(Dataset records)
■ ■ ■ ■

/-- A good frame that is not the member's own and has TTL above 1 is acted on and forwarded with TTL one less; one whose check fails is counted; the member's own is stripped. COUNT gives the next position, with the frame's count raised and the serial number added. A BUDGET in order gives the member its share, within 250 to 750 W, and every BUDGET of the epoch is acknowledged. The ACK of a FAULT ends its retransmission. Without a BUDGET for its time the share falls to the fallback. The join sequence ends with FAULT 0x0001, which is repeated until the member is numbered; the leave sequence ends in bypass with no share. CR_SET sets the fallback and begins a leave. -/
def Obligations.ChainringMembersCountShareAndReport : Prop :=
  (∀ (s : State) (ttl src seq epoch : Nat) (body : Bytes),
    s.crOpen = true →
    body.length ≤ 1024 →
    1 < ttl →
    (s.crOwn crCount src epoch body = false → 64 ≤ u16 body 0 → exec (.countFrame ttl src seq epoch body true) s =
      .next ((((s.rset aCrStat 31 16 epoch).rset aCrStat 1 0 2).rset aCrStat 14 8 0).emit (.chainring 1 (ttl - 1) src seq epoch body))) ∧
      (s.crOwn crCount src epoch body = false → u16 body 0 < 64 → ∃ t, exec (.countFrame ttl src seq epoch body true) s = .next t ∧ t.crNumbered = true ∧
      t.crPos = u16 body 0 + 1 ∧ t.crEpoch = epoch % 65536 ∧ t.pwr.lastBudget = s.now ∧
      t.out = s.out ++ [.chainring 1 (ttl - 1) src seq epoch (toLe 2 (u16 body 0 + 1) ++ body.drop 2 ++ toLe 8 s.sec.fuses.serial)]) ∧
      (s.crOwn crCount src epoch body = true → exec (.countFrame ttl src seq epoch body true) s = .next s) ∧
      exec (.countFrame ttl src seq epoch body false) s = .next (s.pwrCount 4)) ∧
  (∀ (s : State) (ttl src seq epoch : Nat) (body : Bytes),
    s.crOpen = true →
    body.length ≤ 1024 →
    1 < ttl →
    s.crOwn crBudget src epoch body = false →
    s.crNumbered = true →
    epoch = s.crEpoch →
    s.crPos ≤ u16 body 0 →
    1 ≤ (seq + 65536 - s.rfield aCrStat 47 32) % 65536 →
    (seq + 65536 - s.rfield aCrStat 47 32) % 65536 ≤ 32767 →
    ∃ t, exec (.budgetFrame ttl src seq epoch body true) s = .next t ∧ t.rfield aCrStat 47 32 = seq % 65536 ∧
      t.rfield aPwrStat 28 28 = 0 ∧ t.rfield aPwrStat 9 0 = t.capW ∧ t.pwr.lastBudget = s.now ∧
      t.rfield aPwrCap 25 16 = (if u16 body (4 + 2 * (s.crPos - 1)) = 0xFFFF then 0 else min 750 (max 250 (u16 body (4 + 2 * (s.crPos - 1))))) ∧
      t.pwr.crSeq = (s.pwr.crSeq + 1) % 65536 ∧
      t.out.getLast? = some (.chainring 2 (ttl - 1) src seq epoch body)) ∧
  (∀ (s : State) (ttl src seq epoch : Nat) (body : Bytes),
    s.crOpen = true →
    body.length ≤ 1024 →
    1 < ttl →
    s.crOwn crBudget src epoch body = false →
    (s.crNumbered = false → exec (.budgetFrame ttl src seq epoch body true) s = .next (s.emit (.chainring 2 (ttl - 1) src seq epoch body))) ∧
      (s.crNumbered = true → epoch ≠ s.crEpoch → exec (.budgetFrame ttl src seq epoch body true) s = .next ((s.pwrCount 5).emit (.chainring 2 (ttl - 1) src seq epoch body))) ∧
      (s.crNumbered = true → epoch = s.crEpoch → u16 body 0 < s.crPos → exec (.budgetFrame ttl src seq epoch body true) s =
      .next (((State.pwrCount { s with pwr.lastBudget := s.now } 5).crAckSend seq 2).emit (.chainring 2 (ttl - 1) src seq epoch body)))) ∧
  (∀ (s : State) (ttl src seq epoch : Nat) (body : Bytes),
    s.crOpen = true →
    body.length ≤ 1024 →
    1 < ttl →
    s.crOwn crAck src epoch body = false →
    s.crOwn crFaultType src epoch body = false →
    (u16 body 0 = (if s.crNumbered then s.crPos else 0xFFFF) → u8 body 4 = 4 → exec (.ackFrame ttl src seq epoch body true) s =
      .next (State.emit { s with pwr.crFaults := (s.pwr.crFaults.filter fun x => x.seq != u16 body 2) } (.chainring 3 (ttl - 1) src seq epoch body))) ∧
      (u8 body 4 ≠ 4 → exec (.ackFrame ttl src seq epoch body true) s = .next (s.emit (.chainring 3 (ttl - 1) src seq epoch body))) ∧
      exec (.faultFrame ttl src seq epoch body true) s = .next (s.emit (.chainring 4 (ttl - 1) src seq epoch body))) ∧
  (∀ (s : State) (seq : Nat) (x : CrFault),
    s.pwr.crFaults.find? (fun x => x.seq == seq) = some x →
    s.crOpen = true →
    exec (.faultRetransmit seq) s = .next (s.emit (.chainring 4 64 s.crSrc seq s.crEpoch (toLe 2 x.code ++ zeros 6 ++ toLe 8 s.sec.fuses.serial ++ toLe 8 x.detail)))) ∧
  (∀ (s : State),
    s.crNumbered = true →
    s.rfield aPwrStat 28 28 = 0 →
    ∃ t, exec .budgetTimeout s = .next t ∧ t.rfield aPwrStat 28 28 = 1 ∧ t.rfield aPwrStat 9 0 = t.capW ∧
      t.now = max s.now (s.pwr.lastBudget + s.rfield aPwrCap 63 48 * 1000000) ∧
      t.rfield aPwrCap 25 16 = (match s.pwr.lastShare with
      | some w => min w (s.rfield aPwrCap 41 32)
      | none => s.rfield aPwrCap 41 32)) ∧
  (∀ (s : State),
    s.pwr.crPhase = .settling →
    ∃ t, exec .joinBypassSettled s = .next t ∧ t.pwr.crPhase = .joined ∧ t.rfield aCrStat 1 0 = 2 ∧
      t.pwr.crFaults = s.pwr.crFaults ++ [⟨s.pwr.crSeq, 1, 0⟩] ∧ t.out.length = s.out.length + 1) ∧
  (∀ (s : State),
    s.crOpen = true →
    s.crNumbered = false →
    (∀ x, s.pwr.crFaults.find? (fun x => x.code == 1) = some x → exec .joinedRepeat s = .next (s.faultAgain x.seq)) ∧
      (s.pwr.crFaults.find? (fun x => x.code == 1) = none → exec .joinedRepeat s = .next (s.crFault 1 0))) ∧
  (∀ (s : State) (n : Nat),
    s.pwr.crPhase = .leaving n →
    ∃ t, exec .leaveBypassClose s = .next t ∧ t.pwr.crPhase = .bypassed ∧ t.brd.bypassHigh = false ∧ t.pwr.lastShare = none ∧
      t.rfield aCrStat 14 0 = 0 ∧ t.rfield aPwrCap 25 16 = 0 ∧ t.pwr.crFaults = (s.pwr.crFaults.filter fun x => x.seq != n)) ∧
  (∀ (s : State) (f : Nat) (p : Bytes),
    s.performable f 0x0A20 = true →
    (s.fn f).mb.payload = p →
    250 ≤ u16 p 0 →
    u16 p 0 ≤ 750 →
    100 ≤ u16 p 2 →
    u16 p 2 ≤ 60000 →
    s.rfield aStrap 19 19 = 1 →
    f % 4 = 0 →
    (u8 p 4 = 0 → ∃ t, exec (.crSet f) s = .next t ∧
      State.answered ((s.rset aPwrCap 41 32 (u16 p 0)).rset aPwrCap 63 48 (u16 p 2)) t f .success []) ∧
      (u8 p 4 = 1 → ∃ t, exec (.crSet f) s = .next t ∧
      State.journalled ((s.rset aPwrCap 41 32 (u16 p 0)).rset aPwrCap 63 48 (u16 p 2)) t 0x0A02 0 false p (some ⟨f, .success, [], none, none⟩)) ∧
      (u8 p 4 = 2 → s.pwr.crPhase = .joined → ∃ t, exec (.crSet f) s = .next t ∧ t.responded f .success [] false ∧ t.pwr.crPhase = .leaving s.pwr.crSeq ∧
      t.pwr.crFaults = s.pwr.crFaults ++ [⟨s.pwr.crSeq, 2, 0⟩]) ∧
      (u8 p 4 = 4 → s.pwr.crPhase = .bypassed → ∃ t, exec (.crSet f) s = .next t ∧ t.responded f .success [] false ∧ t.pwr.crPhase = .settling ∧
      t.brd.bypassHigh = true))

■ ■ ■ ■

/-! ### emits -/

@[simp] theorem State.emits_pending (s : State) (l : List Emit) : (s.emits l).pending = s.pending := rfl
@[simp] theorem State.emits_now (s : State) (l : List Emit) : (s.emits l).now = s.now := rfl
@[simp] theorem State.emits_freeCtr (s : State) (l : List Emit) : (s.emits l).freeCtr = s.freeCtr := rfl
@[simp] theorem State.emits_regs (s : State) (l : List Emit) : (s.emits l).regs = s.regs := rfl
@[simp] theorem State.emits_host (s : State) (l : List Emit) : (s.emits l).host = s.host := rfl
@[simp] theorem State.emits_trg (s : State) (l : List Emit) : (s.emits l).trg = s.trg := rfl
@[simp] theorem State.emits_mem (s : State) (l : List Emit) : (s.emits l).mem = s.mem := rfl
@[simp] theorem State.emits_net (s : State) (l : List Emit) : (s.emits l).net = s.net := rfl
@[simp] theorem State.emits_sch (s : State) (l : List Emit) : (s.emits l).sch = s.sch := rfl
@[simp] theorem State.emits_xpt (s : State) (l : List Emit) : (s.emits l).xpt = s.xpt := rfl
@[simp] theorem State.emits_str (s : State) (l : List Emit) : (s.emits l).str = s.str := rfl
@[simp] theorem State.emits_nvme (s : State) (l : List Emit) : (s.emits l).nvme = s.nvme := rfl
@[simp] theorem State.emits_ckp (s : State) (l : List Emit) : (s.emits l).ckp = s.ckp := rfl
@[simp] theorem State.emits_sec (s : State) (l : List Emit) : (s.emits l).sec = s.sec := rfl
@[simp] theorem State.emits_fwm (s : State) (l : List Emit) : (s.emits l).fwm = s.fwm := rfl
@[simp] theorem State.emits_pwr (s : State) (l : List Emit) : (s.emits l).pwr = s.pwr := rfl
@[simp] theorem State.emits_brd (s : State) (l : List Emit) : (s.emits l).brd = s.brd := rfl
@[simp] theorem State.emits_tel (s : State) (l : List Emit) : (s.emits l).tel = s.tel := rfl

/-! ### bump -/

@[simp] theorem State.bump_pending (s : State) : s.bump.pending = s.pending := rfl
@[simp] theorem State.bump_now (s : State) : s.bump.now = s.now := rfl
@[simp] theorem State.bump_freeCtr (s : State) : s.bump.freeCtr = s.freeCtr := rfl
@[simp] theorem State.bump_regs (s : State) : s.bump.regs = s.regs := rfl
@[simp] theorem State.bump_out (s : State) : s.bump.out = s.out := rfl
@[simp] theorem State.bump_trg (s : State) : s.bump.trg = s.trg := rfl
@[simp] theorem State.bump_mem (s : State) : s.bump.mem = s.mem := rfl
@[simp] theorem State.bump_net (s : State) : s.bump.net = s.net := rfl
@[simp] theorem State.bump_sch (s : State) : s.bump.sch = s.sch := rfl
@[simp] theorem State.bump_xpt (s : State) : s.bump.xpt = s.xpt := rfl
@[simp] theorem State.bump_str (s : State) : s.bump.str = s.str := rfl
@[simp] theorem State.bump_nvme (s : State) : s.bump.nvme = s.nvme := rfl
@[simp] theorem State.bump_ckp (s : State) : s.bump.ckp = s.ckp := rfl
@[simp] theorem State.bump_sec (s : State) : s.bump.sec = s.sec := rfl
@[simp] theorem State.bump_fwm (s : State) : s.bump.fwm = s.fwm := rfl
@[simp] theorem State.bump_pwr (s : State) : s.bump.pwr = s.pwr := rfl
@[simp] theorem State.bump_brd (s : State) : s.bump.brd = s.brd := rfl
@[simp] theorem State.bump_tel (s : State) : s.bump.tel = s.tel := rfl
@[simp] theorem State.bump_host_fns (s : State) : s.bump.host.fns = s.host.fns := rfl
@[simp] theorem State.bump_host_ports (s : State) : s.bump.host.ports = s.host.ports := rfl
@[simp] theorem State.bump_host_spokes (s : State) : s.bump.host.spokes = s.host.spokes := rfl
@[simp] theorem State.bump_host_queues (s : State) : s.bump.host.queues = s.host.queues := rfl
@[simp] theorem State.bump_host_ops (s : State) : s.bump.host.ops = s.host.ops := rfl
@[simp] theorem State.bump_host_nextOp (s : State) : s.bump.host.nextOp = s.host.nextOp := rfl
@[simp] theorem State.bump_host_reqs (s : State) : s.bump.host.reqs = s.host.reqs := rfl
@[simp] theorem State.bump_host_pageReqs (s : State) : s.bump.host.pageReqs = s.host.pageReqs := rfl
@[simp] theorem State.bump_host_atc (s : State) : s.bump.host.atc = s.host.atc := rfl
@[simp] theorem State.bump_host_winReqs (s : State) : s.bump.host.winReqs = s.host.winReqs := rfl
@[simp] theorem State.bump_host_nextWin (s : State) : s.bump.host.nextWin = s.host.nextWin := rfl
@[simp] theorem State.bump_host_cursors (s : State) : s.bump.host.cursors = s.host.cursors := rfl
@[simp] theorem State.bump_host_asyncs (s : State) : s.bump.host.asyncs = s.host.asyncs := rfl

■ ■ ■ ■

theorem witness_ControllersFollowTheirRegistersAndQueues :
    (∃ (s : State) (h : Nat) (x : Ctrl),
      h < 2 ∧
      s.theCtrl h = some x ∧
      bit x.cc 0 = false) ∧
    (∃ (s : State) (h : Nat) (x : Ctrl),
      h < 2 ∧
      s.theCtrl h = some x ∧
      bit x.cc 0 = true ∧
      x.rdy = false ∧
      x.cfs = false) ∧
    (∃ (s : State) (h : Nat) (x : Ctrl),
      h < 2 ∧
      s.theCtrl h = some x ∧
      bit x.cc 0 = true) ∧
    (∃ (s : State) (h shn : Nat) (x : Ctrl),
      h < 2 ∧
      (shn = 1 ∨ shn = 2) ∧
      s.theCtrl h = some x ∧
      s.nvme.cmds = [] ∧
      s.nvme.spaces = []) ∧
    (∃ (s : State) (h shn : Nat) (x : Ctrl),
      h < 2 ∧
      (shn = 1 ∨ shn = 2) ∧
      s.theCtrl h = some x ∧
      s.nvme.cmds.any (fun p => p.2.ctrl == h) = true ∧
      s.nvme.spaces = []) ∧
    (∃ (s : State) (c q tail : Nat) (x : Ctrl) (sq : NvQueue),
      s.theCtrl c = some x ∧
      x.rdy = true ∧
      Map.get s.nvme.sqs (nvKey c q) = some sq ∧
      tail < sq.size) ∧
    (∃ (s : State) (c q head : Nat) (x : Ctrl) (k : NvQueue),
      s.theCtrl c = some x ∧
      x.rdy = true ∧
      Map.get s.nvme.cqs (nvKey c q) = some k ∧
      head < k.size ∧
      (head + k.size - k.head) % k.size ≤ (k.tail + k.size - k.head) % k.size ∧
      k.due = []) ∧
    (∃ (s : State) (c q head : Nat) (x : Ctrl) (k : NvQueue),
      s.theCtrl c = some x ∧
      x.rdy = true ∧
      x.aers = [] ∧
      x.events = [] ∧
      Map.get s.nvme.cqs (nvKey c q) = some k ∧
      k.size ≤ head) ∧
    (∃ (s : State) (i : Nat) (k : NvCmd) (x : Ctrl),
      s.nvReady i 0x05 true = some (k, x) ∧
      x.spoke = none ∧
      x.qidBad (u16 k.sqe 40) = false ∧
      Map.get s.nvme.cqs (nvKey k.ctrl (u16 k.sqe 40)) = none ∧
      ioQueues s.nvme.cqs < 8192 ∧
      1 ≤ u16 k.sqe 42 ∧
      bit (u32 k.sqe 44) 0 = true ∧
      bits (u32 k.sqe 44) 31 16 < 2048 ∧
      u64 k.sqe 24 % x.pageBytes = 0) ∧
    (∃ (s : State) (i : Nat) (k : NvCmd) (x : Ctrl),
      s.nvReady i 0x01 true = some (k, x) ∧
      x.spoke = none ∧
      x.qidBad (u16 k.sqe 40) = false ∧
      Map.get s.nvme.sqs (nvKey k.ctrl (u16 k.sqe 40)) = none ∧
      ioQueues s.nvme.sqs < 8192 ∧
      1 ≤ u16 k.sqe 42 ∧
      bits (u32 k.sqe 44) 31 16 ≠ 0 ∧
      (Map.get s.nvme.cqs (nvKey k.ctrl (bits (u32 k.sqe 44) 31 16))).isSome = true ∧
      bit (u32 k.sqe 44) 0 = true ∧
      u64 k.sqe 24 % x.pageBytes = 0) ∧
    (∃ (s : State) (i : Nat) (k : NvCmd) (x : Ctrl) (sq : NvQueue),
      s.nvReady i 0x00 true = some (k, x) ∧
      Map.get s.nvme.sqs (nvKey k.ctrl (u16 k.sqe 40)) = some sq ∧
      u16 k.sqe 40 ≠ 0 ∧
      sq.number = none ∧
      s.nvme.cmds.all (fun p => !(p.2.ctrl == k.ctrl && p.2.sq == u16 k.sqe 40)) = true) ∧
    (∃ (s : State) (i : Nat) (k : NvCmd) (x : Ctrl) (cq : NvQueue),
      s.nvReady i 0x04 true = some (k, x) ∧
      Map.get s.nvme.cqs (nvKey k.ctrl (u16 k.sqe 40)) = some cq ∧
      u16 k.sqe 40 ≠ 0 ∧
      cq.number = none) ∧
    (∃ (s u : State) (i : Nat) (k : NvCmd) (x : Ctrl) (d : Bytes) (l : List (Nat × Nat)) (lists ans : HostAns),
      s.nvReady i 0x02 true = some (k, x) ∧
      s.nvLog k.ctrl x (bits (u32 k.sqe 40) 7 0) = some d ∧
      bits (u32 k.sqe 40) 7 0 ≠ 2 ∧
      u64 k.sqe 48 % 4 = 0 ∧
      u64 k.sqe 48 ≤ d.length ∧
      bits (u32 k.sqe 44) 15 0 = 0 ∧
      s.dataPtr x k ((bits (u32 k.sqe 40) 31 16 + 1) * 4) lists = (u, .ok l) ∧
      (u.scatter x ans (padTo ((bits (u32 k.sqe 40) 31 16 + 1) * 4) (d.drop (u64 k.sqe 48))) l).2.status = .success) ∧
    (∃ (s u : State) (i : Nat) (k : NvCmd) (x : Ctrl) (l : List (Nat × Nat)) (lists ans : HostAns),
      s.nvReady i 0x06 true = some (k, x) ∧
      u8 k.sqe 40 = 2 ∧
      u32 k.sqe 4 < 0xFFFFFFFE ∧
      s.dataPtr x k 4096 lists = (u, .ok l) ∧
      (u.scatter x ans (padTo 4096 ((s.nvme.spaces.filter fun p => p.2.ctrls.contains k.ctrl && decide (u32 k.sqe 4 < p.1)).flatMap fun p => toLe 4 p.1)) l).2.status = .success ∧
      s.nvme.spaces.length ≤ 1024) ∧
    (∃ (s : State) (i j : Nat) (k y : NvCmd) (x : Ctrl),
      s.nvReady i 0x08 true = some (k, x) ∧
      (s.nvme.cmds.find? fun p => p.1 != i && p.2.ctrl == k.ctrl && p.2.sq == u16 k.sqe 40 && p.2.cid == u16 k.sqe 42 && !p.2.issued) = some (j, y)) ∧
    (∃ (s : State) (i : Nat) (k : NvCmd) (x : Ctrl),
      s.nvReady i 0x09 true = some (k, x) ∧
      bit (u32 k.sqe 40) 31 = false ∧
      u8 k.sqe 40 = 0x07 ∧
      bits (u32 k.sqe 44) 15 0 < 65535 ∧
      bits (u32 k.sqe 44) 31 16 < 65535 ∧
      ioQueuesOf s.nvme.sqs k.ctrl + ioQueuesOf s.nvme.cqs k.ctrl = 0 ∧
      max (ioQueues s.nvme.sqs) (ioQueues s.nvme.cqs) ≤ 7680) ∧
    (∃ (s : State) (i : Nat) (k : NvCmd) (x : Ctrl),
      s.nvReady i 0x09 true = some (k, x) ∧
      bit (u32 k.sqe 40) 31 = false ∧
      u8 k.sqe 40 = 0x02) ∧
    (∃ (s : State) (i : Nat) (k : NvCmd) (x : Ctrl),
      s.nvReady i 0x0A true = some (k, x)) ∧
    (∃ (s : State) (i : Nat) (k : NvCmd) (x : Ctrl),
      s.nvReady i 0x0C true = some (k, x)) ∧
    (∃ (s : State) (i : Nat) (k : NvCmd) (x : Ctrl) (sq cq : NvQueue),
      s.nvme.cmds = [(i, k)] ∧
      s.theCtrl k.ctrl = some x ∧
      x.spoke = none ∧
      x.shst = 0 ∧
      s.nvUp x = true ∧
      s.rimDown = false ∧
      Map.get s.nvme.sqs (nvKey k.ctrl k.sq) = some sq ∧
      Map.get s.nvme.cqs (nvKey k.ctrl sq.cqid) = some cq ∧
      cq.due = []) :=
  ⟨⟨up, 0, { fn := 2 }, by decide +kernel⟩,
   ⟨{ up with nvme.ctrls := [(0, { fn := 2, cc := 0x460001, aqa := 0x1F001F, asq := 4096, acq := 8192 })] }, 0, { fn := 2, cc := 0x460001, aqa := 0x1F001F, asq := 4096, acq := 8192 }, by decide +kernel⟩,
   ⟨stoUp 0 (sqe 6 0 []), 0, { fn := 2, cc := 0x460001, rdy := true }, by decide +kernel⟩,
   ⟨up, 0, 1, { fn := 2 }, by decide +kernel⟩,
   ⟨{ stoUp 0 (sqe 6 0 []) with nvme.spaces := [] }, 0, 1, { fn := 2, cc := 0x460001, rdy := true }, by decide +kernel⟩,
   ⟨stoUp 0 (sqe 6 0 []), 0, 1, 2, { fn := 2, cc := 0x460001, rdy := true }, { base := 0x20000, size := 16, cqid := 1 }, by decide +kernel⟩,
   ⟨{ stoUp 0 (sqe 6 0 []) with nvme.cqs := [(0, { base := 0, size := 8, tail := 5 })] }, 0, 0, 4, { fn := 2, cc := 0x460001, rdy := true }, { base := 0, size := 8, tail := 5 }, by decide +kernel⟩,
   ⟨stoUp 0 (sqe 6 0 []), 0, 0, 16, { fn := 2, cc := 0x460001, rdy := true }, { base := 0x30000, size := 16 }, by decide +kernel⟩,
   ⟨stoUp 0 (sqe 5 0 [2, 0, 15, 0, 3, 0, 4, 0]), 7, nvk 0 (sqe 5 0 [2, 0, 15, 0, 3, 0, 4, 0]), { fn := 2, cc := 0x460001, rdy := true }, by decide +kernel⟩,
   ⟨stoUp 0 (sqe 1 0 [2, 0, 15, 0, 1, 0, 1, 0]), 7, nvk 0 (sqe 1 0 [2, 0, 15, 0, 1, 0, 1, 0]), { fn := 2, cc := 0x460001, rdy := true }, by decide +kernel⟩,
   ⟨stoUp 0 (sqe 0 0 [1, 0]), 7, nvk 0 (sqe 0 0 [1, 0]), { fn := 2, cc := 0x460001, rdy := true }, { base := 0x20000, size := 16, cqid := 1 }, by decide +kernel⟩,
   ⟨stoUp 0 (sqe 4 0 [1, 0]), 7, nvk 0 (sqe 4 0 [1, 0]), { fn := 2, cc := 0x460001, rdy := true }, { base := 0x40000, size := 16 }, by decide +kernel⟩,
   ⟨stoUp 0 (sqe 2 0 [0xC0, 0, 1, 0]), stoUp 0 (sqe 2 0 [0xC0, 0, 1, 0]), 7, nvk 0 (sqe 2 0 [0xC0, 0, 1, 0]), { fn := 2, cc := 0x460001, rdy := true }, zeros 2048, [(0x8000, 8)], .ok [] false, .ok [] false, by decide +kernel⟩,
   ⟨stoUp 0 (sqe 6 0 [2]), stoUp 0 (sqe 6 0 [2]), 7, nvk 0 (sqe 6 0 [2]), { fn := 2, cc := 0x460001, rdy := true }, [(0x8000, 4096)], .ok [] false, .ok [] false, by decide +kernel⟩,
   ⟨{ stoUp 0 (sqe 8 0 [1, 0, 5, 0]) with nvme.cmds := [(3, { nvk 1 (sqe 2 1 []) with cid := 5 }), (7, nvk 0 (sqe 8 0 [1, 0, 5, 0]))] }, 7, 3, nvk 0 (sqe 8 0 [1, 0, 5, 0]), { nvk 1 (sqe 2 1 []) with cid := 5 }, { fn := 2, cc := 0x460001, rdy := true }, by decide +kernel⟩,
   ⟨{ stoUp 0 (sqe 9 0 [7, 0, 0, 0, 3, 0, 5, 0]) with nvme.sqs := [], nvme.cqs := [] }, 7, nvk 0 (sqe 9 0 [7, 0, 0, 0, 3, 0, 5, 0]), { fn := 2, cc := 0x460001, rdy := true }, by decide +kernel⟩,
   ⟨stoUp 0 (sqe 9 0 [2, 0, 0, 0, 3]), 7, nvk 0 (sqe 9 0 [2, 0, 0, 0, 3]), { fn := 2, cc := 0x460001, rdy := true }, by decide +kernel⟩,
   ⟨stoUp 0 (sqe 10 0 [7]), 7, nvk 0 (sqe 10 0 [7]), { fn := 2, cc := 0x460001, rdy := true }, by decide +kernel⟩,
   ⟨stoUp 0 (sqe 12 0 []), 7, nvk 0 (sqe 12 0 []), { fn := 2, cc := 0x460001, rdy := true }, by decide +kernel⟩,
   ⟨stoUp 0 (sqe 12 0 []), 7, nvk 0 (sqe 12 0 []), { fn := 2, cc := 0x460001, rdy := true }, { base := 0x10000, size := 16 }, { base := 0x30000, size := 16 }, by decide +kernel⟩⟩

■ ■ ■ ■

Instructions to follow:
Scan the records for the string "zeros" and show every line that contains it.

Solution for this task:
    exec (.faultRetransmit seq) s = .next (s.emit (.chainring 4 64 s.crSrc seq s.crEpoch (toLe 2 x.code ++ zeros 6 ++ toLe 8 s.sec.fuses.serial ++ toLe 8 x.detail)))) ∧
   ⟨stoUp 0 (sqe 2 0 [0xC0, 0, 1, 0]), stoUp 0 (sqe 2 0 [0xC0, 0, 1, 0]), 7, nvk 0 (sqe 2 0 [0xC0, 0, 1, 0]), { fn := 2, cc := 0x460001, rdy := true }, zeros 2048, [(0x8000, 8)], .ok [] false, .ok [] false, by decide +kernel⟩,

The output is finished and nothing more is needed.